I learn 'Computer Organization and Design' RISC-V version by David A. Patterson, and on page 254 Elaboration have below code
below is book contents and related code:
While the code above implemented an atomic exchange, the following code would more efficiently acquire a lock at the location in register x20, where the value of 0 means the lock was free and 1 to mean lock was acquired:
addi x12, x0, 1
// copy locked value
again: lr.d x10, (x20)
// load-reserved to read lock
bne x10, x0, again
// check if it is 0 yet
sc.d x11, x12, (x20)
// attempt to store new value
bne x11, x0, again
// branch if store fails
which is changed from (based on) original after adding lock
Since the load-reserved returns the initial value, and the store-conditional returns 0 only if it succeeds, the following sequence implements an atomic exchange on the memory location specified by the contents of x20:
again:lr.d x10, (x20)
// load-reserved
sc.d x11, x23, (x20)
// store-conditional
bne x11, x0, again
// branch if store fails
addi x23, x10, 0
// put loaded value in x23
1- the book says addition of lock to the code by addi x12, x0, 1 // copy locked value
is 'more efficient' which I don't get where it is
2- I think this lock can't avoid 'spuriously fail' based on 'cache line' hardware design, am I right?
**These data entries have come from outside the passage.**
-- ==== Sys2Proof/Machine/Tiers.lean ====
section
/-! DEFINITION. The flash tier and the neighbour tier: tier command rings, objects, the FTL, model images and leases (R347 to R363). -/
namespace Sys2Proof.Machine

/-! ### Accesses of the tier engines (R333, R345, R354) -/

/-- Read one piece at a fabric address for a tier command. -/
def tierPiece (tenant : Nat) (raw : Bool) (a len : Nat) : Rd RdData := fun l s =>
  if fabChip a = s.chip then
    let x := fabLocal a
    match placeOf x with
    | .hbm => let (r, s) := s.hbmRead .host tenant raw x len; .done r l s
    | _ =>
      let st := s.outStatus x
      .done ⟨st, List.replicate len 0, List.replicate len (st == 2)⟩ l (s.refusedAt .host tenant x st)
  else match l with
    | [] => .need a len
    | r :: t => .done ⟨r.status, slice r.data 0 len, List.replicate len (r.poison || r.status == 5)⟩ t s

/-- Read the pieces of a range. -/
def tierPieces (tenant : Nat) (raw : Bool) : List (Nat × Nat) → Rd RdData
  | [] => rdPure ⟨0, [], []⟩
  | x :: t => rdBind (tierPiece tenant raw x.1 x.2) fun r => rdBind (tierPieces tenant raw t) fun q =>
      rdPure ⟨if r.status = 0 then q.status else r.status, r.data ++ q.data, r.pois ++ q.pois⟩

/-- Read len bytes at a fabric address for a tier command. -/
def tierRange (tenant : Nat) (raw : Bool) (a len : Nat) : Rd RdData := tierPieces tenant raw (pieces a len)

/-- Write one piece at a fabric address for engine e: its status, OK while the answer is still to come. -/
def State.tierPutPiece (s : State) (e tenant : Nat) (raw : Bool) (a : Nat) (d : List Byte) (pois : List Bool) : Nat × State :=
  if fabChip a = s.chip then
    let x := fabLocal a
    match placeOf x with
    | .hbm => s.hbmPost .host tenant raw x d pois
    | _ => (s.outStatus x, s.refusedAt .host tenant x (s.outStatus x))
  else
    let go (s : State) : State :=
      (s.request (.tierWrite e) { ptype := 0, cls := 3, ackreq := true, poison := pois.any id, len := d.length, dst := fabChip a,
                                  src := s.chip, addr := a, tenant, payload := d }).modTierOp e
        fun o => { o with writesOut := o.writesOut + 1 }
    match s.leaseAt a with
    | none => (0, go s)
    | some i =>
      if s.get (NBT_BORROW_STATE i) = 3 then
        (3, s.report { mkRec 13 0 0x303 2 (some a) 0 tenant (s.reqDetail .host) with fabric := true })
      else (0, go (s.dirtyMark i a d.length))

/-- Write bytes at a fabric address for engine e; the status is the first that is not OK. -/
def State.tierPut (s : State) (e tenant : Nat) (raw : Bool) (a : Nat) (d : List Byte) (pois : List Bool) : Nat × State :=
  (pieces a d.length).foldl (fun r x =>
    let (st, s) := r.2.tierPutPiece e tenant raw x.1 ((d.drop (x.1 - a)).take x.2) ((pois.drop (x.1 - a)).take x.2)
    (if r.1 = 0 then st else r.1, s)) (0, s)

/-- The status of a flash read with a codeword that cannot be had. -/
def lostWord : Nat := 0x100

/-- The tier status of an access status (R31, R351, R357, R376): a benched stack gives poison and the command goes on. -/
def tierStatus (st : Nat) : Nat := if st = 0 || st = 2 then 0 else if st ≤ 3 then 2 else if st = lostWord then 7 else 0x0B

/-- Write, as a step of a tier command: its tier status. -/
def tierWr (e tenant : Nat) (raw : Bool) (a : Nat) (d : List Byte) (pois : List Bool) : Rd Nat := fun l s =>
  let (st, s) := s.tierPut e tenant raw a d pois
  .done (tierStatus st) l s

/-- Steps in order until one answers a status other than OK. -/
def rdAll {α : Type} (f : α → Rd Nat) : List α → Rd Nat
  | [] => rdPure 0
  | a :: t => rdBind (f a) fun st => if st = 0 then rdAll f t else rdPure st

/-! ### Ring entries (R348, R351, R361) -/

/-- Registers of a ring: base, size, tail, head (R361). -/
def ringBase (nbt : Bool) : Fld := if nbt then NBT_RING_BASE_ADDR else FTL_RING_BASE_ADDR
def ringSize (nbt : Bool) : Fld := if nbt then NBT_RING_SIZE_ENTRIES else FTL_RING_SIZE_ENTRIES
def ringTail (nbt : Bool) : Fld := if nbt then NBT_RING_TAIL_TAIL else FTL_RING_TAIL_TAIL
def ringHead (nbt : Bool) : Fld := if nbt then NBT_RING_HEAD_HEAD else FTL_RING_HEAD_HEAD

/-- A ring size that R361 and R329 accept. -/
def ringOk (n : Nat) : Bool := 64 ≤ n && n ≤ 65536 && n == 2 ^ Nat.log2 n

/-- A tier command (R348). -/
structure TierCmd where
  op : Nat
  prot : Bool
  tenant : Nat
  addr : Nat
  len : Nat
  id : Nat
  offset : Nat
  arg : Nat
  deriving DecidableEq, Repr

/-- Read the fields of an entry (R348). -/
def tierCmdOf (l : List Byte) : TierCmd :=
  { op := bits (leAt l 0 4) 4 8, prot := bitOf (leAt l 0 4) 12, tenant := bits (leAt l 4 4) 0 10, addr := leAt l 8 8
    len := leAt l 16 8, id := leAt l 24 4, offset := leAt l 32 8, arg := leAt l 40 8 }

/-- An entry that R6 or R7 refuses. -/
def tierEntryBad (l : List Byte) : Bool :=
  bits (leAt l 0 4) 0 4 != 2 || bits (leAt l 0 4) 13 19 != 0 || bits (leAt l 4 4) 10 22 != 0 || !allZero (slice l 28 4)
    || bits (leAt l 57 1) 1 7 != 0 || !allZero (slice l 58 6)

/-- The operations of an engine (R349). -/
def tierOps (nbt : Bool) : List Nat := if nbt then [0x11, 0x12, 0x13, 0x14, 0x15, 0x16, 0x17, 0x18] else [1, 2, 3, 4, 5, 6]

/-- The REGIONS entry that the Card image gives the FTL's map (R356, R417). -/
def State.mapRegion (s : State) : Option Nat :=
  let v := leAt (tget [] s.card 1) 20 2
  if bitOf v 15 then some (v % 4096) else none

/-- The flash tier is enabled: FTL_CTL.EN, and the Card image gives the FTL's map a region (R363, R417). -/
def State.flashOn (s : State) : Bool := s.is FTL_CTL_EN && s.mapRegion.isSome

/-- An object has a unit on channel c: a command on it touches the channel (R464). -/
def State.touches (s : State) (id c : Nat) : Bool := s.tiers.map.any fun e => e.1 / 2 ^ 64 == id && (e.2 - 1) / 2 ^ 32 == c

/-- An object has a unit on a channel that a TEST drains: the FTL does not start its command (R464). -/
def State.chanDrains (s : State) (id : Nat) : Bool :=
  match s.mgmt.test with
  | some t => t.unit % 16 == 4 && s.touches id (t.unit / 256)
  | none => false

/-- Channel c takes no command: it is benched, or a TEST drains it (R464, R467). -/
def State.chanOut (s : State) (c : Nat) : Bool :=
  bitOf s.mgmt.outChans c || (match s.mgmt.test with | some t => t.unit == 4 + 256 * c | none => false)

/-- The entry at the ring's head, with its local address and whether it reads poisoned, where the engine can take it. -/
def State.ringEntry (s : State) (nbt : Bool) : Option (Nat × RdData × State) :=
  let n := s.get (ringSize nbt)
  let head := s.get (ringHead nbt)
  if !ringOk n || (!nbt && !s.flashOn) || s.get (ringTail nbt) % n = head || (s.tiers.ops.any fun x => x.1 == b2n nbt) then none
  else
    let a := s.get (ringBase nbt) + 64 * head
    let (r, t) := s.devRead a 64
    some (a, r, t)

/-- A command has completed: RESULT, STATUS and then DONE are written into its entry (R347, R348). -/
def State.answerTier (s : State) (entry status result : Nat) : State :=
  (s.devWrite (entry + 48) (leBytes 8 result ++ leBytes 1 status) false).devWrite (entry + 57) [1] false

/-- A refused command is recorded (R506 to R508), the FTL's with the object that it names. -/
def State.recordTier (s : State) (nbt : Bool) (status tenant id : Nat) : State :=
  if status = 0 then s
  else s.report (mkRec (if nbt then 13 else 14) 0 (0x200 + status) 2 none 0 tenant (if nbt then [] else List.replicate 8 0 ++ le32 id))

/-- A command that its checks end is answered and, where they refuse it, recorded. -/
def State.endTier (s : State) (nbt : Bool) (entry status result tenant id : Nat) : State :=
  (s.answerTier entry status result).recordTier nbt status tenant id

/-- The engine goes on to the next entry. -/
def State.nextEntry (s : State) (nbt : Bool) : State := s.set (ringHead nbt) ((s.get (ringHead nbt) + 1) % s.get (ringSize nbt))

/-- Process the entry at the head as operation `op` (R348): an entry of another operation is left to its own command; one that is
refused, or whose OP is reserved, is answered REQ_INVALID; else `k` performs it. -/
def State.ringTake (s : State) (nbt : Bool) (op : Nat) (k : Nat → TierCmd → List Byte → State → State) : State :=
  match s.ringEntry nbt with
  | none => s
  | some (a, r, t) =>
    let c := tierCmdOf r.data
    if s.stacksAsleep then t
    else if c.op != op && (tierOps nbt).contains c.op then s
    else if c.op != op || tierEntryBad r.data || r.status != 0 || r.pois.any id
        || (nbt && (c.offset % 4096 != 0 || c.len % 4096 != 0 || decide (65536 ≤ c.id))) then
      (t.endTier nbt a 1 0 c.tenant c.id).nextEntry nbt
    else if !nbt && s.chanDrains c.id then s
    else k a c r.data t

/-- A command that completes at once. -/
def State.ringDo (s : State) (nbt : Bool) (op : Nat) (k : TierCmd → State → Nat × Nat × State) : State :=
  s.ringTake nbt op fun a c _ t =>
    let (st, res, t) := k c t
    (t.endTier nbt a st res c.tenant c.id).nextEntry nbt

/-! ### Commands that move data (R348, R350) -/

/-- Run a tier command as far as its reads allow: it moves its data whole, or sends its next read and waits. -/
def State.runTier (s : State) (e : Nat) (o : TierOp) (f : Rd (Nat × Nat)) : State :=
  let s := s.modTiers fun t => { t with ops := t.ops.filter (fun x => x.1 != e) ++ [(e, o)] }
  match f o.got s with
  | .done r _ t => t.modTierOp e fun o => { o with done := some r }
  | .need a len =>
    (s.modTierOp e fun o => { o with waiting := true }).request (.tierRead e)
      { ptype := 1, cls := 3, len, dst := fabChip a, src := s.chip, addr := a, tenant := (tierCmdOf o.cmd).tenant }

/-! ### The FTL (R349, R356, R357) -/

/-- Bytes of a logical unit. -/
def flashUnit : Nat := 16384

/-- Key of an offset or a unit of an object. -/
def objKey (id x : Nat) : Nat := id * 2 ^ 64 + x

/-- The object of an ID. -/
def State.flashObj (s : State) (id : Nat) : Option FlashObj := s.tiers.objs.find? fun o => o.id == id

/-- Units written to an object. -/
def State.objUnits (s : State) (id : Nat) : Nat := (s.tiers.map.filter fun e => e.1 / 2 ^ 64 == id).length

/-- FLASH_USED of a tenant: the 64 KiB units of its objects (R347). -/
def State.flashUsed (s : State) (tenant : Nat) : Nat :=
  ((s.tiers.objs.filter fun o => o.tenant == tenant).map fun o => ceilDiv (s.objUnits o.id) 4).sum

/-- Logical units of raw capacity on the trained channels. -/
def State.flashRaw (s : State) : Nat := (s.tiers.chans.map fun c => c.2.blkUnits * c.2.blocks).sum

/-- Key of a block of a channel. -/
def blkKey (c b : Nat) : Nat := c * 2 ^ 32 + b

/-- A block. -/
def State.flashBlk (s : State) (k : Nat) : FlashBlk := tget {} s.tiers.blks k
/-- Change a block. -/
def State.modBlk (s : State) (k : Nat) (f : FlashBlk → FlashBlk) : State :=
  s.modTiers fun t => { t with blks := tput {} t.blks k (f (tget {} t.blks k)) }
/-- The channel of a block. -/
def State.blkChan (s : State) (k : Nat) : FlashChan := tget ⟨0, 0, 16, 1, []⟩ s.tiers.chans (k / 2 ^ 32)
/-- A block may be used: neither retired nor marked bad at the factory, on a trained channel. -/
def State.blkGood (s : State) (k : Nat) : Bool :=
  !(s.flashBlk k).bad && !(s.blkChan k).bad.contains (k % 2 ^ 32) && k % 2 ^ 32 < (s.blkChan k).blocks
/-- Logical units of usable capacity (R356): 93 % of raw less the retired blocks. -/
def State.flashUsable (s : State) : Nat :=
  s.flashRaw * 93 / 100 - ((s.tiers.blks.filter fun b => b.2.bad).map fun b => (s.blkChan b.1).blkUnits).sum
/-- Logical units that are written. -/
def State.flashMapped (s : State) : Nat := s.tiers.map.length

/-- FTL_CAP_USABLE, FTL_CAP_FREE and the tenant's FLASH_USED follow the FTL's state. -/
def State.flashShow (s : State) (tenant : Nat) : State :=
  ((s.set FTL_CAP_USABLE_UNITS (s.flashUsable / 4)).set FTL_CAP_FREE_UNITS ((s.flashUsable - s.flashMapped) / 4)).set
    (HBM_TQ_FLASH_USED (tenant % 1024)) (s.flashUsed tenant)

/-- The first block of a channel, from b on, with room for a unit; on fuel. -/
def State.roomFrom (s : State) (c : Nat) (avoid : Nat → Bool) : Nat → Nat → Option Nat
  | 0, _ => none
  | k + 1, b =>
    let x := blkKey c b
    if s.blkGood x && !s.chanOut c && (s.flashBlk x).prog < (s.blkChan x).blkUnits && !avoid x then some x else s.roomFrom c avoid k (b + 1)

/-- A block with room for a unit: the lowest (log 45). -/
def State.roomBlk (s : State) (avoid : Nat → Bool) : Option Nat :=
  s.tiers.chans.findSome? fun c => s.roomFrom c.1 avoid c.2.blocks 0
I think the authors mean fewer instructions than do{}while(x20->exchange(1) == 0)
, which is the obvious way to use their exchange function to take a spinlock. (Which is what their loop does. In C++ terms its somewhat like do{}while(! lock.cas_weak(0, 1));
, but the points they're making about asm efficiency are specific to the LL/SC)
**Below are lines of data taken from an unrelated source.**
/-- The COMMIT record (R454). -/
def State.commitRecord (s : State) (op st : Nat) (m : List Byte) : State :=
  s.slvEvent 0x0004 (if st = 0 then 1 else 3) ([st, op] ++ List.replicate 14 0 ++ (m.take 16).map BitVec.toNat)

/-! ### Update (R444 to R449) -/

/-- The stage buffer's bytes. -/
def State.stageBytes (s : State) (a n : Nat) : List Byte := (List.range n).map fun i => tget 0 s.mgmt.stage (a + i)

/-- Bytes into the stage buffer; a staged image is no longer valid (R444). -/
def State.stagePut (s : State) (a : Nat) (l : List Byte) : State :=
  s.modMgmt fun m => { m with stage := putBytes m.stage a l, staged := none }

/-- The image in the stage buffer, of the length that its header gives. -/
def State.stagedImage (s : State) : List Byte := s.stageBytes 0 (min 0x800000 (leNat (s.stageBytes 16 4)))

/-- STAGE (R444): fill the buffer and check the Ingot in it. -/
def State.stageDone (s : State) (c : SlvCmd) : State :=
  let a := c.arg 0
  let s := s.modMgmt fun m => { m with staged := none }
  let (st, s) : Nat × State :=
    if a = 0 then (0, s)
    else if !inHbm a 64 then (1, s)
    else match s.slvImage a 0x800000 with
      | (none, s) => (7, s)
      | (some l, s) => (0, s.stagePut 0 l)
  let (st, s) := if st != 0 then (st, s) else s.ingotCheck s.stagedImage
  let s := if st = 0 then s.modMgmt fun m => { m with staged := some (leNat (s.stageBytes 16 4)) } else s
  (s.commitRecord 1 st (if st = 1 then [] else ingotM s.stagedImage)).slvFinish c st

/-- STAGE (R444). -/
def execStage (src : CmdSrc) (s : State) : Host.Outcome State Fault Refusal := .next (s.slvLong src 1)

/-- The bytes of boot flash that an image's erase covers: whole 4 KiB sectors. -/
def sectorsLen (len : Nat) : Nat := 4096 * ceilDiv len 4096

/-- A commit begins: a state record with COPYING and M, and the sectors are erased (R445). -/
def State.commitBegin (s : State) (len : Nat) (m : List Byte) : State :=
  (s.writeRec fun r => { r with copying := true, digest := m }).flashErase flashIngot (sectorsLen len)

/-- A commit ends: the image is programmed and read back (R445); the status. -/
def State.commitEnd (s : State) (flashBad : Bool) : Nat × State :=
  let img := s.stagedImage
  if flashBad || ingotM img != s.mgmt.record.digest then (9, s)
  else (0, (s.flashWrite flashIngot img).writeRec fun r => { r with copying := false })

/-- COMMIT (R445). -/
def execCommit (src : CmdSrc) (s : State) : Host.Outcome State Fault Refusal :=
  .next <| s.slvIssue src 2 fun c s =>
    match s.mgmt.staged with
    | none => (s.commitRecord 2 0xC []).slvFinish c 0xC
    | some len => s.commitBegin len (ingotM s.stagedImage)

/-- COMMIT ends (R445). -/
def State.commitDone (s : State) (c : SlvCmd) (flashBad : Bool) : State :=
  let m := s.mgmt.record.digest
  let (st, s) := s.commitEnd flashBad
  (s.commitRecord 2 st m).slvFinish c st

/-- The counter of FUSE_ADVANCE and the value that it is to take (R447). -/
def State.fuseTarget (s : State) (c : SlvCmd) : Fld × Nat :=
  match c.arg 0 % 4 with
  | 0 => (SEC_FUSE_CNT_INGOT_SVN, s.get SLV_INGOT_SVN_SVN)
  | 1 => (SEC_FUSE_CNT_CARD_SVN, s.get CRD_ACTIVE_SVN_SVN)
  | 2 => (SEC_FUSE_CNT_KEY_SVN_MIO, c.arg 1)
  | _ => (SEC_FUSE_CNT_KEY_SVN_OWN, c.arg 1)

/-- VPGM_FUSE is enabled for the burn (R524). -/
def State.burnRail (s : State) : State := s.modPower fun p => { p with rails := p.rails % 2 ^ 15 + 2 ^ 15 }

/-- FUSE_ADVANCE (R447): ARG0[1:0] names the counter, and its target decides whether anything is burnt. DESIGN CHOICE (log 142): once
every rail is off until cold reset (R526) VPGM_FUSE stays off, and a burn ends STATE. -/
def execFuseAdvance (src : CmdSrc) (s : State) : Host.Outcome State Fault Refusal :=
  .next <| s.slvIssue src 3 fun c s =>
    let (f, v) := s.fuseTarget c
    if s.get f < v && v ≤ 64 then (if s.power.locked then s.slvFinish c 0xC else s.burnRail) else s

/-- VPGM_FUSE is on: what is to be burnt can be (R524). -/
def State.burns (s : State) : Bool := bitOf s.power.rails 15

/-- FUSE_ADVANCE ends: the counter is burnt forward, with a FUSE record (R447, R454). -/
def State.fuseDone (s : State) (c : SlvCmd) : State :=
  let (f, v) := s.fuseTarget c
  let old := s.get f
  if v ≤ old then s.slvFinish c 0
  else if 64 < v then s.slvFinish c 0xD
  else if !s.burns then s.slvFinish c 0xC
  else ((s.set f v).slvEvent 0x0005 1 [c.arg 0 % 4, old, v]).slvFinish c 0

/-- The digest of the Card image in force (R429). -/
def State.cardDigest (s : State) : List Byte := (List.range 6).flatMap fun i => leBytes 8 (s.get (CRD_ACTIVE_DIGEST_DIGEST i))

/-- CARD_PERSIST (R448): the image is read, and its M has to be the one in force; Selvedge then writes what it has read, whatever a warm
reset does meanwhile (R504). -/
def execCardPersist (src : CmdSrc) (s : State) : Host.Outcome State Fault Refusal :=
  .next <| s.orWait (.cardPersist src) fun s => s.slvIssue src 4 fun c s =>
    if !inHbm (c.arg 0) 64 then (s.commitRecord 4 1 []).slvFinish c 1
    else
      let (l, s) := s.slvImage (c.arg 0) 0x1000000
      let img := l.getD []
      let m := sha384 (img.take (leAt img 20 4))
      if !s.is CRD_STATUS_LOADED || l.isNone || m != s.cardDigest then (s.commitRecord 4 8 m).slvFinish c 8
      else s.modMgmt fun g => { g with persisting := img }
Possibly also a benefit to not storing at all when the load sees a non-zero value. (So this core doesn't take exclusive ownership of the cache line when it can't do anything useful with it until after another core has stored a 0
to it.) But I'm not sure if lr.d
along would try to get exclusive ownership (send an RFO = read for ownership) in anticipation of an SC. It at least doesn't dirty the cache line if the compare fails, so it doesn't have to write it back.
That may also reduce livelock problems with multiple threads waiting for the lock, all running this loop.
For some related discussion on having multiple spinning, and read-only vs. atomic RMW accesses see Locks around memory manipulation via inline assembly (x86 which only has single-instruction CAS_strong, not LL/SC).